A high IQR value of the first step length was also found in lumbosacral spinal cases (Figure 6a and b). From a clinical point of view, patients with lumbosacral implications had high variations in the muscle strength of both lower limbs. This might result in asymmetry in the propulsive force generated in the preparatory phase and foot clearance during the single-stance phase of gait initiation. Therefore, their first step length varied because of the need for compensated hip and knee movements.

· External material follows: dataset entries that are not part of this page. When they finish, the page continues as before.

-- ==== Sys2Proof/Laws/KeptChannels.lean ====
section
/-! SUPPORT. Channels and the grind units: what every function of a state keeps (`Kept`), one law a function, and one a command. Laws with the
parameter `mm` hold with the addressed memories unchanged too; those with `false` are of the functions that may write one. -/

namespace Sys2Proof.Machine

theorem State.setChan_kept {mm : Bool} {sK : State} (s : State) (ch : Nat) (c : Chan) (hk : Kept mm sK s) : Kept mm sK (State.setChan s ch
    c) := by
  unfold State.setChan
  repeat' with_reducible first | assumption | (rw [State.mk_built]; apply Kept.upd)

theorem ownMap_kept {mm : Bool} {sK : State} (b : Nat) (imgO : List Byte) (ttO : Nat) (sO : State) (hk : Kept mm sK sO) : Kept mm sK (ownMap
    b imgO ttO sO).2 := by
  unfold ownMap
  repeat' with_reducible first | assumption | apply Kept.setImage | apply unscheduled_kept | exact id | split | dsimp only | intro _

theorem execMapCommit_kept {mm : Bool} (t : Nat) (r : Requester) (b : Fin 4) (crc tt : Nat) (s : State) : KeptN mm s (execMapCommit t r b
    crc tt s) := by
  unfold execMapCommit
  repeat' with_reducible first | exact Kept.refl _ | apply KeptN.next | apply Kept.tickTo | apply State.commitObj_kept | apply ownMap_kept

theorem ownBankArm_kept {mm : Bool} {sK : State} (b : Nat) (vO : Nat) (sO : State) (hk : Kept mm sK sO) : Kept mm sK (ownBankArm b vO sO).2 := by
  unfold ownBankArm
  repeat' with_reducible first | assumption | apply arming_kept | apply State.armAction_kept | exact id | split | intro _

theorem execBankSwitchArm_kept {mm : Bool} (t : Nat) (r : Requester) (b : Fin 4) (v : Bool) (s : State) : KeptN mm s (execBankSwitchArm t r
    b v s) := by
  unfold execBankSwitchArm
  repeat' with_reducible first
      | exact Kept.refl _ | apply KeptN.next | apply Kept.tickTo | apply State.writeObj_kept | apply ownBankArm_kept

theorem ownBankCancel_kept {mm : Bool} {sK : State} (b : Nat) (vO : Nat) (sO : State) (hk : Kept mm sK sO) : Kept mm sK (ownBankCancel b vO
    sO).2 := by
  unfold ownBankCancel
  repeat' with_reducible first | assumption | apply command_kept | apply State.cancelAction_kept | intro _

theorem execBankSwitchCancel_kept {mm : Bool} (t : Nat) (r : Requester) (b : Fin 4) (v : Bool) (s : State) : KeptN mm s
    (execBankSwitchCancel t r b v s) := by
  unfold execBankSwitchCancel
  repeat' with_reducible first
      | exact Kept.refl _ | apply KeptN.next | apply Kept.tickTo | apply State.writeObj_kept | apply ownBankCancel_kept

theorem State.switchOut_kept {mm : Bool} {sK : State} (s : State) (ch : Nat) (hk : Kept mm sK s) : Kept mm sK (State.switchOut s ch) := by
  unfold State.switchOut
  repeat' with_reducible first | assumption | apply State.setChan_kept

theorem execFifoOutputSwitch_kept {mm : Bool} (t : Nat) (ch : Fin 144) (s : State) : KeptN mm s (execFifoOutputSwitch t ch s) := by
  unfold execFifoOutputSwitch
  repeat' with_reducible first | exact Kept.refl _ | apply KeptN.next | apply Kept.tickTo | apply State.switchOut_kept

theorem execBankSwitch_kept {mm : Bool} (t : Nat) (b : Fin 4) (s : State) : KeptN mm s (execBankSwitch t b s) := by
  unfold execBankSwitch
  repeat' with_reducible first
      | assumption | exact Kept.refl _ | apply KeptN.next | refine Kept.ite (fun _ => ?_) (fun _ => ?_)
      | refine Kept.foldl _ (fun _ _ _ => ?_) _ _ ?_ | apply Kept.setReg | apply Kept.tickTo | apply State.endAction_kept
      | apply State.bump_kept | apply State.setChan_kept | apply State.switchOut_kept | split

theorem State.pushLane_kept {mm : Bool} {sK : State} (s : State) (w : LaneWord) (hk : Kept mm sK s) : Kept mm sK (State.pushLane s w) := by
  unfold State.pushLane
  repeat' with_reducible first
      | assumption | refine Kept.ite (fun _ => ?_) (fun _ => ?_) | refine Kept.foldl _ (fun _ _ _ => ?_) _ _ ?_ | apply State.bump_kept
      | apply State.setChan_kept

theorem State.takeTables_kept {mm : Bool} {sK : State} (s : State) (ch lim : Nat) (hk : Kept mm sK s) : Kept mm sK (State.takeTables s ch
    lim) := by
  unfold State.takeTables
  repeat' with_reducible first
      | assumption | refine Kept.foldl _ (fun _ _ _ => ?_) _ _ ?_ | apply Kept.setImage | apply State.setChan_kept

theorem State.giveTable_kept {mm : Bool} {sK : State} (s : State) (ch inst : Nat) (img : List Byte) (hk : Kept mm sK s) : Kept mm sK
    (State.giveTable s ch inst img) := by
  unfold State.giveTable
  repeat' with_reducible first
      | assumption | refine Kept.ite (fun _ => ?_) (fun _ => ?_) | apply Kept.setImage | apply State.takeTables_kept
      | apply State.setChan_kept

theorem State.tableEffect_kept {mm : Bool} {sK : State} (s : State) (unit o : Nat) (tables : List Byte → List (Nat × List Byte)) (hk : Kept
    mm sK s) : Kept mm sK (State.tableEffect s unit o tables) := by
  unfold State.tableEffect
  repeat' with_reducible first
      | assumption | refine Kept.ite (fun _ => ?_) (fun _ => ?_) | refine Kept.foldl _ (fun _ _ _ => ?_) _ _ ?_ | apply Kept.setReg
      | apply State.endAction_kept | apply State.giveTable_kept | (rw [State.mk_built]; apply Kept.upd) | split

theorem State.tableCommit_kept {mm : Bool} {sK : State} (s : State) (unit o tt : Nat) (img : List Byte) (ts : List (Nat × List Byte)) (hk :
    Kept mm sK s) : Kept mm sK (State.tableCommit s unit o tt img ts).2 := by
  unfold State.tableCommit
  repeat' with_reducible first
      | assumption | refine Kept.foldl _ (fun _ _ _ => ?_) _ _ ?_ | apply Kept.setReg | refine Kept.ite_snd (fun _ => ?_) (fun _ => ?_)
      | apply State.bump_kept | apply State.giveTable_kept | apply State.armAction_kept | (rw [State.mk_built]; apply Kept.upd) | split

theorem ownTimingSets_kept {mm : Bool} {sK : State} (ch : Nat) (imgO : List Byte) (ttO : Nat) (sO : State) (hk : Kept mm sK sO) : Kept mm sK
    (ownTimingSets ch imgO ttO sO).2 := by
  unfold ownTimingSets
  repeat' with_reducible first
      | assumption | apply scheduled_kept | apply State.tableCommit_kept | exact id | split | dsimp only | intro _

theorem execTimingSetsCommit_kept {mm : Bool} (t : Nat) (ch : Fin 144) (w : CommitStep) (s : State) : KeptN mm s (execTimingSetsCommit t ch
    w s) := by
  unfold execTimingSetsCommit
  repeat' with_reducible first
      | exact Kept.refl _ | apply KeptN.next | apply Kept.tickTo | apply State.commitObj_kept | apply ownTimingSets_kept
      | apply State.tableEffect_kept | split

theorem ownQuadSchedule_kept {mm : Bool} {sK : State} (n : Nat) (imgO : List Byte) (ttO : Nat) (sO : State) (hk : Kept mm sK sO) : Kept mm
    sK (ownQuadSchedule n imgO ttO sO).2 := by
  unfold ownQuadSchedule
  repeat' with_reducible first
      | assumption | apply scheduled_kept | apply State.tableCommit_kept | exact id | split | dsimp only | intro _

theorem execQuadScheduleCommit_kept {mm : Bool} (t : Nat) (n : Fin 36) (w : CommitStep) (s : State) : KeptN mm s (execQuadScheduleCommit t n
    w s) := by
  unfold execQuadScheduleCommit
  repeat' with_reducible first
      | assumption | exact Kept.refl _ | apply KeptN.next | refine Kept.foldl _ (fun _ _ _ => ?_) _ _ ?_ | apply Kept.tickTo
      | apply State.commitObj_kept | apply ownQuadSchedule_kept | apply State.tableEffect_kept | split

theorem State.parkLevels_kept {mm : Bool} {sK : State} (s : State) (ch : Nat) (hk : Kept mm sK s) : Kept mm sK (State.parkLevels s ch) := by
  unfold State.parkLevels
  repeat' with_reducible first | assumption | apply State.setChan_kept

theorem State.holdPad_kept {mm : Bool} {sK : State} (s : State) (ch cause : Nat) (on : Bool) (hk : Kept mm sK s) : Kept mm sK (State.holdPad
    s ch cause on) := by
  unfold State.holdPad
  repeat' with_reducible first
      | assumption | refine Kept.ite (fun _ => ?_) (fun _ => ?_) | apply Kept.setReg | apply State.setChan_kept | apply State.setBool_kept

theorem ownParkCode_kept {mm : Bool} {sK : State} (ch : Nat) (vO : Nat) (sO : State) (hk : Kept mm sK sO) : Kept mm sK (ownParkCode ch vO
    sO).2 := by
  unfold ownParkCode
  repeat' with_reducible first
      | assumption | refine Kept.ite (fun _ => ?_) (fun _ => ?_) | apply Kept.setReg | apply State.parkLevels_kept
      | apply State.setChan_kept

theorem execParkCodeWrite_kept {mm : Bool} (t : Nat) (r : Requester) (ch : Fin 144) (v : Nat) (s : State) : KeptN mm s (execParkCodeWrite t
    r ch v s) := by
  unfold execParkCodeWrite
  repeat' with_reducible first
      | exact Kept.refl _ | apply KeptN.next | apply Kept.tickTo | apply State.writeObj_kept | apply ownParkCode_kept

Gait versus gait initiation analysis

The characteristics of gait patterns in neurogenic patients include shortened step length, a lengthened gait cycle, and a shortened relative time span of single-stance phase.10,29 The shortened relative time span of single-stance phase during the gait cycle is due to decreasing weight-bearing ability in the affected leg as the other leg takes a step forward. Prior studies have shown that gait training with partial body weight support may increase the step length and the relative time span of the single-stance phase in SCI patients with various levels implicated. In this study, we found that SCI and ASIS-D patients had lengthened gait initiation period, without a shortened relative time span of the single-stance phase of gait initiation despite which leg stepped first. However, a shortened first step length while the nonpreferred leg stepped first was noted. The results indicate that during gait initiation, the nonpreferred leg in our study subjects may have no difficulty in weight bearing in the single-stance phase, instead of a lengthened gait initiation period. A shortened first step length while the nonpreferred leg stepped first is, however, common in SCI and ASIS-D patients. The forward momentum generated by the first stance leg during the preparatory phase of gait initiation can determine the first step length.9,19 Therefore, these patients may have difficulty in weight bearing and generating forward momentum of the preferred leg in the preparatory phase. From this point of view, we suggest that relearning the preferred leg's weight-bearing ability, especially in the preparatory phase of gait initiation, should be added to ambulatory strategies. Thus, those who cannot tolerate a few steps of walking or who tend to be easily fatigued after walking a certain distance, might benefit from this task retraining.

Limitations of the study

Our patients who had ASIA-D SCI could walk independently more than 10 steps. The data in our study could not be applied to patients with SCI other than ASIA-D who rely on assistive devices to walk. Also, maximum hip and ankle angles and force measurements before toe-off of the swing limb during gait initiation were different between male and female subjects.14,45 In our study, most of the study group patients were male (M:F=9:1) and most of our normal control group adults were female (M:F=2:7). This may partly explain the high variations of task performance in our subjects.

Conclusion

All three unchanged relative phasing of the gait initiation process indicated that centrally programmed gait initiation was preserved in the SCI ASIA-D patients. This study also demonstrated dissimilarity in first step length, which may be due to asymmetry in spinal implications. Given that the SCI patients had difficulty in generating forward momentum in the preparatory phase, there should be a greater emphasis on relearning weight bearing in the preparatory phase of gait initiation, to enhance/strengthen walking ability after SCI.